Pekovic and Shved returned to practice Monday and hope to be available Wednesday when the Wolves start a six-game homestand. Adelman's presence in practice gave the team a boost.
"It's already a big deal," forward Andrei Kirilenko said. "You feel the positive emotions get back. You were feeling down, but now you feel everything getting back to normal."
Those who know Adelman well speak with fondness about his love for Mary Kay. The rare smiles seen on the curmudgeonly coach's face usually come before games she attends, when he looks for her in the stands and gives her a wave before pregame introductions.
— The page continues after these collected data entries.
/-! ## Turns of the host -/

theorem step_of_hostRead {s : State} {addr : Word} {width : Nat} {rest : List Action}
    (hsched : s.sched = .hostRead addr width :: rest) :
    step s = .next (State.hostRead { s with sched := rest } addr width) :=
  step_of_turn hsched (fetch_of_hostRead (nextAction_of_sched hsched))

theorem step_of_hostWrite {s : State} {addr v : Word} {width : Nat} {rest : List Action}
    (hsched : s.sched = .hostWrite addr width v :: rest) (haddr : addr ≠ 0x000#32) :
    step s = .next (State.hostWrite { s with sched := rest } addr width v) :=
  step_of_turn hsched (fetch_of_hostWrite (nextAction_of_sched hsched) haddr)

/-! ## Registers -/

theorem regAt_offset (r : HostReg) : regAt r.offset = some r := by
  cases r <;> rfl

theorem inRegs_offset (r : HostReg) : inRegs r.offset.toNat = true := by
  cases r <;> rfl

theorem offset_ne_zero {r : HostReg} (h : r ≠ .cmd) : r.offset ≠ 0x000#32 := by
  intro hzero
  have hreg := regAt_offset r
  rw [hzero] at hreg
  exact h (Option.some.inj hreg).symm

/-- A 32-bit read of a register gives what the register reads as, and draws no byte. -/
theorem hostRead_offset (s : State) (r : HostReg) : s.hostRead r.offset 32 = { s with rdata := s.readReg r } := by
  simp [State.hostRead, State.hostReadValue, State.hostReadDraws, inRegs_offset, regAt_offset]

theorem hostWrite_offset (s : State) (hidle : s.busy = false) (r : HostReg) (v : Word) :
    s.hostWrite r.offset 32 v = s.writeReg v r := by
  simp [State.hostWrite, hidle, inRegs_offset, regAt_offset]

/-! ## The fields of a word built by concatenation -/

/-- The lowest field of a concatenation. -/
theorem extractLsb'_append_low {v w : Nat} (hi : BitVec v) (lo : BitVec w) : (hi ++ lo).extractLsb' 0 w = lo :=
  (BitVec.extractLsb'_append_eq_of_add_le (by simp)).trans BitVec.extractLsb'_eq_self

/-! ## Windows -/

theorem inChipid_iff {a : Nat} : inChipid a = true ↔ 0x100 ≤ a ∧ a < 0x200 := decide_eq_true_iff

theorem inImg_iff {a : Nat} : inImg a = true ↔ 0x10000 ≤ a ∧ a < 0x10000 + Config.imageMax := decide_eq_true_iff

theorem inRegs_iff {a : Nat} : inRegs a = true ↔ a < 0x100 := decide_eq_true_iff

theorem inChipid_of_inImg {a : Nat} (h : inImg a = true) : inChipid a = false := by
  have := inImg_iff.1 h
  exact Bool.eq_false_iff.2 fun hc => absurd (inChipid_iff.1 hc) (by omega)

theorem inRegs_of_window {a : Nat} (h : inChipid a = true ∨ inImg a = true) : inRegs a = false := by
  have : 0x100 ≤ a := by
    rcases h with h | h
    · exact (inChipid_iff.1 h).1
    · exact Nat.le_trans (by decide) (inImg_iff.1 h).1
  exact Bool.eq_false_iff.2 fun hr => absurd (inRegs_iff.1 hr) (by omega)

/-- An address of the `CHIPID` window always has a value: unlisted it reads `0x00` (R30). -/
theorem readByte_chipid_isSome (m : Memory) {a : Nat} (h : inChipid a = true) : ∃ b, readByte m a = some b := by
  induction m with
  | nil => exact ⟨0x00#8, by simp [unlisted, h]⟩
  | cons c m ih =>
    by_cases hc : c.1 = a
    · exact ⟨c.2, by simp [readByte, hc]⟩
    · simpa [readByte, hc] using ih
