-- ==== Sys2Proof/Syntax.lean ====
section
/-! DEFINITION. The syntax of the cgbemu-core ISA: one constructor per row of spec/opcode_table.json
(R100 to R105): first the rows with operand bytes, then the rows without, each in the table's order (Lean's code
generator wants constructors with arguments early). A constructor is named after its row's assembler text: `AtHL` is `(HL)`, `HLInc` is `HL+`,
`HLDec` is `HL-`, `SPE8` is `SP+e8`. Its argument is the row's operand bytes (R91, R99), a two-byte operand as the
little-endian word it stands for. -/

namespace Sys2Proof
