-- ==== Sys2Proof/Machine/Dispatch.lean ====
section
/-! DEFINITION. The meaning of every instruction, one arm per constructor of Instr. -/

namespace Sys2Proof.Machine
"Obviously he's had a difficult time," said Porter, whose relationship with Adelman dates to the late 1980s when he was a point guard on Adelman's Portland teams. "For me, it was stepping in and doing the best I can to try to leave less stress on his plate, so to speak. It's part of my job too to be able to step up in there when it's called upon."
Getting back on the court appeared to be good therapy for Adelman. The basketball lifer returned to the routine he's had for decades, and his mood lightened when asked about the job Porter has done. He joked about a $2,000 fine Porter incurred for a recent technical foul.
"I'll take some of the other stuff," Adelman said. "But he's got to pay for his own technical."
Adelman has tried to keep his wife's situation private. Two of their sons also work for the team — R.J. in the front office, David on the coaching staff. Both remained at work while their father was away.
"They're looking better," Adelman said. "We're going to take it each day as it comes."